I’ve not had anything really, really weird happen to me in quite a few months. I remember somewhat enjoying the thought that as soon as I stepped out my door, Bizarro World was awaiting me.
So, then it stopped and I was smack in the middle of THE REALITY OF MELIALAND – which has sucked, but that’s ok, because its getting better each day.
I digress.
I also love the word, “digress.” Unless I type it a lot, because then it just starts to look weird, kind of like the word, “awkward,” except that “awkward” only takes one time to type before it looks, uh, awkward.
In my past, there are dozens of relationships that have crumbled and fallen into the vast chasm I like to call, “the ex files.” I’ve been thrice married (I like “thrice,” too) and honestly, my choices have really been pretty lousy. From vampire fangs to the pathological liar to a plain old redneck that I’m embarrassed to even admit was ever in my pants, I have very few exes who I could now call a friend. Its me, its them, its life, blah. There IS a point to this, I promise.
In light of my new life exploding in front of me, I had to suck it up and talk to Emo Boy’s bio-dad today. It was time to let him in on things because I had to tell Emo Boy that our circumstances were changing, and he told his dad, and they got in a fight because his dad didn’t know all the facts and it was a big ol’ mess for about 18 hours. Emo Boy still isn’t talking to his dad, and I actually feel kind of bad about it.
We went over their conversation and subsequent fight and he said something to the effect of, “I don’t want to offend you, but I did say that some people aren’t meant to be married.”
“I know,” I laughed, having seen the texts he had sent Emo Boy.
“But, I’ve also said that about me, so it wasn’t personal,” he quickly followed up.
I laughed again and said, “Its ok, I already told him that I just wasn’t good at marriage.”
Enter awkward (there it is again!) laughter and quick subject change.

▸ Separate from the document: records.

-- ==== Sys2Proof/Tests/Slice0.lean ====
section
/-! SUPPORT. The model's own tests: the checks of WellFormed refuse an ill-formed term each; every constructor's word,
written bit by bit from the encoding rules R95 and R96, decodes to it; one step on a small state for the instructions of
95_test_vectors.md, expected results taken from there; and, for every obligation with hypotheses, a witness that meets
them together. -/

namespace Sys2Proof.Tests

open Sys2Proof.Machine Sys2Proof.Claims

/-! ## WellFormed -/

/-- An opcode that is not one of the eleven (R93). -/
theorem test_wellFormed_refuses_known_opcode : Instr.wellFormed (.illegal 0x00) = false := by decide

/-- The generic spelling of SWAP A (log entry 7). -/
theorem test_wellFormed_refuses_second_spelling : Instr.wellFormed (.prefixCb 0x37) = false := by decide

theorem test_wellFormed_accepts : Instr.wellFormed (.illegal 0xD3) = true ∧ Instr.wellFormed .swapA = true := by decide

/-! ## Decoding -/

/-- The bytes are, whole, this instruction. -/
def reads (bytes : List Byte) (i : Instr) : Bool :=
  match decode .two bytes with
  | .ok (j, []) => decide (j = i)
  | _ => false

def readsAll (rows : List (List Byte × Instr)) : Bool := rows.all fun row => reads row.1 row.2

/-- R95, x = 0, z = 0: the words `00 yyy 000`, y rising. -/
theorem test_decode_x0_z0 : readsAll [
    ([0b00000000], .nop), ([0b00001000, 0x34, 0x12], .ldAtNnSp 0x1234), ([0b00010000, 0x5A], .stop),
    ([0b00011000, 0xFE], .jrRel 0xFE), ([0b00100000, 0xFE], .jrNzRel 0xFE), ([0b00101000, 0xFE], .jrZRel 0xFE),
    ([0b00110000, 0xFE], .jrNcRel 0xFE), ([0b00111000, 0xFE], .jrCRel 0xFE)] = true := by decide

/-- R95, x = 0, z = 1: the words `00 yyy 001`, y rising. -/
theorem test_decode_x0_z1 : readsAll [
    ([0b00000001, 0x34, 0x12], .ldBcNn 0x1234), ([0b00001001], .addHlBc), ([0b00010001, 0x34, 0x12], .ldDeNn 0x1234),
    ([0b00011001], .addHlDe), ([0b00100001, 0x34, 0x12], .ldHlNn 0x1234), ([0b00101001], .addHlHl),
    ([0b00110001, 0x34, 0x12], .ldSpNn 0x1234), ([0b00111001], .addHlSp)] = true := by decide

/-- R95, x = 0, z = 2: the words `00 yyy 010`, y rising. -/
theorem test_decode_x0_z2 : readsAll [
    ([0b00000010], .ldAtBcA), ([0b00001010], .ldAAtBc), ([0b00010010], .ldAtDeA),
    ([0b00011010], .ldAAtDe), ([0b00100010], .ldAtHlIncA), ([0b00101010], .ldAAtHlInc),
    ([0b00110010], .ldAtHlDecA), ([0b00111010], .ldAAtHlDec)] = true := by decide

/-- R95, x = 0, z = 3: the words `00 yyy 011`, y rising. -/
theorem test_decode_x0_z3 : readsAll [
    ([0b00000011], .incBc), ([0b00001011], .decBc), ([0b00010011], .incDe),
    ([0b00011011], .decDe), ([0b00100011], .incHl), ([0b00101011], .decHl),
    ([0b00110011], .incSp), ([0b00111011], .decSp)] = true := by decide

/-- R95, x = 0, z = 4: the words `00 yyy 100`, y rising. -/
theorem test_decode_x0_z4 : readsAll [
    ([0b00000100], .incB), ([0b00001100], .incC), ([0b00010100], .incD),
    ([0b00011100], .incE), ([0b00100100], .incH), ([0b00101100], .incL),
    ([0b00110100], .incAtHl), ([0b00111100], .incA)] = true := by decide

/-- R95, x = 0, z = 5: the words `00 yyy 101`, y rising. -/
theorem test_decode_x0_z5 : readsAll [
    ([0b00000101], .decB), ([0b00001101], .decC), ([0b00010101], .decD),
    ([0b00011101], .decE), ([0b00100101], .decH), ([0b00101101], .decL),
    ([0b00110101], .decAtHl), ([0b00111101], .decA)] = true := by decide

/-- R95, x = 0, z = 6: the words `00 yyy 110`, y rising. -/
theorem test_decode_x0_z6 : readsAll [
    ([0b00000110, 0x5A], .ldBN 0x5A), ([0b00001110, 0x5A], .ldCN 0x5A), ([0b00010110, 0x5A], .ldDN 0x5A),
    ([0b00011110, 0x5A], .ldEN 0x5A), ([0b00100110, 0x5A], .ldHN 0x5A), ([0b00101110, 0x5A], .ldLN 0x5A),
    ([0b00110110, 0x5A], .ldAtHlN 0x5A), ([0b00111110, 0x5A], .ldAN 0x5A)] = true := by decide

/-- R95, x = 0, z = 7: the words `00 yyy 111`, y rising. -/
theorem test_decode_x0_z7 : readsAll [
    ([0b00000111], .rlca), ([0b00001111], .rrca), ([0b00010111], .rla),
    ([0b00011111], .rra), ([0b00100111], .daa), ([0b00101111], .cpl),
    ([0b00110111], .scf), ([0b00111111], .ccf)] = true := by decide

/-- R95, x = 1, y = 0: the words `01 000 zzz`, z rising. -/
theorem test_decode_x1_y0 : readsAll [
    ([0b01000000], .ldBB), ([0b01000001], .ldBC), ([0b01000010], .ldBD),
    ([0b01000011], .ldBE), ([0b01000100], .ldBH), ([0b01000101], .ldBL),
    ([0b01000110], .ldBAtHl), ([0b01000111], .ldBA)] = true := by decide

/-- R95, x = 1, y = 1: the words `01 001 zzz`, z rising. -/
theorem test_decode_x1_y1 : readsAll [
    ([0b01001000], .ldCB), ([0b01001001], .ldCC), ([0b01001010], .ldCD),
    ([0b01001011], .ldCE), ([0b01001100], .ldCH), ([0b01001101], .ldCL),
    ([0b01001110], .ldCAtHl), ([0b01001111], .ldCA)] = true := by decide

/-- R95, x = 1, y = 2: the words `01 010 zzz`, z rising. -/
theorem test_decode_x1_y2 : readsAll [
    ([0b01010000], .ldDB), ([0b01010001], .ldDC), ([0b01010010], .ldDD),
    ([0b01010011], .ldDE), ([0b01010100], .ldDH), ([0b01010101], .ldDL),
    ([0b01010110], .ldDAtHl), ([0b01010111], .ldDA)] = true := by decide

/-- R95, x = 1, y = 3: the words `01 011 zzz`, z rising. -/
theorem test_decode_x1_y3 : readsAll [
    ([0b01011000], .ldEB), ([0b01011001], .ldEC), ([0b01011010], .ldED),
    ([0b01011011], .ldEE), ([0b01011100], .ldEH), ([0b01011101], .ldEL),
    ([0b01011110], .ldEAtHl), ([0b01011111], .ldEA)] = true := by decide

/-- R95, x = 1, y = 4: the words `01 100 zzz`, z rising. -/
theorem test_decode_x1_y4 : readsAll [
    ([0b01100000], .ldHB), ([0b01100001], .ldHC), ([0b01100010], .ldHD),
    ([0b01100011], .ldHE), ([0b01100100], .ldHH), ([0b01100101], .ldHL),
    ([0b01100110], .ldHAtHl), ([0b01100111], .ldHA)] = true := by decide

/-- R95, x = 1, y = 5: the words `01 101 zzz`, z rising. -/
theorem test_decode_x1_y5 : readsAll [
    ([0b01101000], .ldLB), ([0b01101001], .ldLC), ([0b01101010], .ldLD),
    ([0b01101011], .ldLE), ([0b01101100], .ldLH), ([0b01101101], .ldLL),
    ([0b01101110], .ldLAtHl), ([0b01101111], .ldLA)] = true := by decide

/-- R95, x = 1, y = 6: the words `01 110 zzz`, z rising. -/
theorem test_decode_x1_y6 : readsAll [
    ([0b01110000], .ldAtHlB), ([0b01110001], .ldAtHlC), ([0b01110010], .ldAtHlD),
    ([0b01110011], .ldAtHlE), ([0b01110100], .ldAtHlH), ([0b01110101], .ldAtHlL),
    ([0b01110110], .halt), ([0b01110111], .ldAtHlA)] = true := by decide

/-- R95, x = 1, y = 7: the words `01 111 zzz`, z rising. -/
theorem test_decode_x1_y7 : readsAll [
    ([0b01111000], .ldAB), ([0b01111001], .ldAC), ([0b01111010], .ldAD),
    ([0b01111011], .ldAE), ([0b01111100], .ldAH), ([0b01111101], .ldAL),
    ([0b01111110], .ldAAtHl), ([0b01111111], .ldAA)] = true := by decide

/-- R95, x = 2, y = 0: the words `10 000 zzz`, z rising. -/
theorem test_decode_x2_y0 : readsAll [
    ([0b10000000], .addAB), ([0b10000001], .addAC), ([0b10000010], .addAD),
    ([0b10000011], .addAE), ([0b10000100], .addAH), ([0b10000101], .addAL),
    ([0b10000110], .addAAtHl), ([0b10000111], .addAA)] = true := by decide

/-- R95, x = 2, y = 1: the words `10 001 zzz`, z rising. -/
theorem test_decode_x2_y1 : readsAll [
    ([0b10001000], .adcAB), ([0b10001001], .adcAC), ([0b10001010], .adcAD),
    ([0b10001011], .adcAE), ([0b10001100], .adcAH), ([0b10001101], .adcAL),
    ([0b10001110], .adcAAtHl), ([0b10001111], .adcAA)] = true := by decide

/-- R95, x = 2, y = 2: the words `10 010 zzz`, z rising. -/
theorem test_decode_x2_y2 : readsAll [
    ([0b10010000], .subB), ([0b10010001], .subC), ([0b10010010], .subD),
    ([0b10010011], .subE), ([0b10010100], .subH), ([0b10010101], .subL),
    ([0b10010110], .subAtHl), ([0b10010111], .subA)] = true := by decide

/-- R95, x = 2, y = 3: the words `10 011 zzz`, z rising. -/
theorem test_decode_x2_y3 : readsAll [
    ([0b10011000], .sbcAB), ([0b10011001], .sbcAC), ([0b10011010], .sbcAD),
    ([0b10011011], .sbcAE), ([0b10011100], .sbcAH), ([0b10011101], .sbcAL),
    ([0b10011110], .sbcAAtHl), ([0b10011111], .sbcAA)] = true := by decide

/-- R95, x = 2, y = 4: the words `10 100 zzz`, z rising. -/
theorem test_decode_x2_y4 : readsAll [
    ([0b10100000], .andB), ([0b10100001], .andC), ([0b10100010], .andD),
    ([0b10100011], .andE), ([0b10100100], .andH), ([0b10100101], .andL),
    ([0b10100110], .andAtHl), ([0b10100111], .andA)] = true := by decide

/-- R95, x = 2, y = 5: the words `10 101 zzz`, z rising. -/
theorem test_decode_x2_y5 : readsAll [
    ([0b10101000], .xorB), ([0b10101001], .xorC), ([0b10101010], .xorD),
    ([0b10101011], .xorE), ([0b10101100], .xorH), ([0b10101101], .xorL),
    ([0b10101110], .xorAtHl), ([0b10101111], .xorA)] = true := by decide

/-- R95, x = 2, y = 6: the words `10 110 zzz`, z rising. -/
theorem test_decode_x2_y6 : readsAll [
    ([0b10110000], .orB), ([0b10110001], .orC), ([0b10110010], .orD),
    ([0b10110011], .orE), ([0b10110100], .orH), ([0b10110101], .orL),
    ([0b10110110], .orAtHl), ([0b10110111], .orA)] = true := by decide

/-- R95, x = 2, y = 7: the words `10 111 zzz`, z rising. -/
theorem test_decode_x2_y7 : readsAll [
    ([0b10111000], .cpB), ([0b10111001], .cpC), ([0b10111010], .cpD),
    ([0b10111011], .cpE), ([0b10111100], .cpH), ([0b10111101], .cpL),
    ([0b10111110], .cpAtHl), ([0b10111111], .cpA)] = true := by decide

/-- R95, x = 3, z = 0: the words `11 yyy 000`, y rising. -/
theorem test_decode_x3_z0 : readsAll [
    ([0b11000000], .retNz), ([0b11001000], .retZ), ([0b11010000], .retNc),
    ([0b11011000], .retC), ([0b11100000, 0x5A], .ldhAtNA 0x5A), ([0b11101000, 0xFE], .addSpRel 0xFE),
    ([0b11110000, 0x5A], .ldhAAtN 0x5A), ([0b11111000, 0xFE], .ldHlSpRel 0xFE)] = true := by decide

/-- R95, x = 3, z = 1: the words `11 yyy 001`, y rising. -/
theorem test_decode_x3_z1 : readsAll [
    ([0b11000001], .popBc), ([0b11001001], .ret), ([0b11010001], .popDe),
    ([0b11011001], .reti), ([0b11100001], .popHl), ([0b11101001], .jpHl),
    ([0b11110001], .popAf), ([0b11111001], .ldSpHl)] = true := by decide

/-- R95, x = 3, z = 2: the words `11 yyy 010`, y rising. -/
theorem test_decode_x3_z2 : readsAll [
    ([0b11000010, 0x34, 0x12], .jpNzNn 0x1234), ([0b11001010, 0x34, 0x12], .jpZNn 0x1234), ([0b11010010, 0x34, 0x12], .jpNcNn 0x1234),
    ([0b11011010, 0x34, 0x12], .jpCNn 0x1234), ([0b11100010], .ldAtCA), ([0b11101010, 0x34, 0x12], .ldAtNnA 0x1234),
    ([0b11110010], .ldAAtC), ([0b11111010, 0x34, 0x12], .ldAAtNn 0x1234)] = true := by decide

/-- R95, x = 3, z = 3: the words `11 yyy 011`, y rising. -/
theorem test_decode_x3_z3 : readsAll [
    ([0b11000011, 0x34, 0x12], .jpNn 0x1234), ([0b11010011], .illegal 0b11010011), ([0b11011011], .illegal 0b11011011),
    ([0b11100011], .illegal 0b11100011), ([0b11101011], .illegal 0b11101011), ([0b11110011], .di),
    ([0b11111011], .ei)] = true := by decide

/-- R95, x = 3, z = 4: the words `11 yyy 100`, y rising. -/
theorem test_decode_x3_z4 : readsAll [
    ([0b11000100, 0x34, 0x12], .callNzNn 0x1234), ([0b11001100, 0x34, 0x12], .callZNn 0x1234), ([0b11010100, 0x34, 0x12], .callNcNn 0x1234),
    ([0b11011100, 0x34, 0x12], .callCNn 0x1234), ([0b11100100], .illegal 0b11100100), ([0b11101100], .illegal 0b11101100),
    ([0b11110100], .illegal 0b11110100), ([0b11111100], .illegal 0b11111100)] = true := by decide

/-- R95, x = 3, z = 5: the words `11 yyy 101`, y rising. -/
theorem test_decode_x3_z5 : readsAll [
    ([0b11000101], .pushBc), ([0b11001101, 0x34, 0x12], .callNn 0x1234), ([0b11010101], .pushDe),
    ([0b11011101], .illegal 0b11011101), ([0b11100101], .pushHl), ([0b11101101], .illegal 0b11101101),
    ([0b11110101], .pushAf), ([0b11111101], .illegal 0b11111101)] = true := by decide

/-- R95, x = 3, z = 6: the words `11 yyy 110`, y rising. -/
theorem test_decode_x3_z6 : readsAll [
    ([0b11000110, 0x5A], .addAN 0x5A), ([0b11001110, 0x5A], .adcAN 0x5A), ([0b11010110, 0x5A], .subN 0x5A),
    ([0b11011110, 0x5A], .sbcAN 0x5A), ([0b11100110, 0x5A], .andN 0x5A), ([0b11101110, 0x5A], .xorN 0x5A),
    ([0b11110110, 0x5A], .orN 0x5A), ([0b11111110, 0x5A], .cpN 0x5A)] = true := by decide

But for a moment, for one brief moment, the ex (I call Satan) and I actually shared a moment of fellowship of shitty relationship choices.
Bizarro World, thank you for returning. You’re going to make the rest of this so much more bearable.





8:42 pm on August 25th, 2010
Plain Old Redneck wore your pants. Well, hell, you shouldn’t be embarrassed about that, he should. What a lovely moment shared by Satan and you. I can’t say I’ve had any lovely moments with Satan but perhaps there’s still time. Chin up, my friend, living in the moment and not beating yourself up for the past and, dare I say it, being human is a good thing.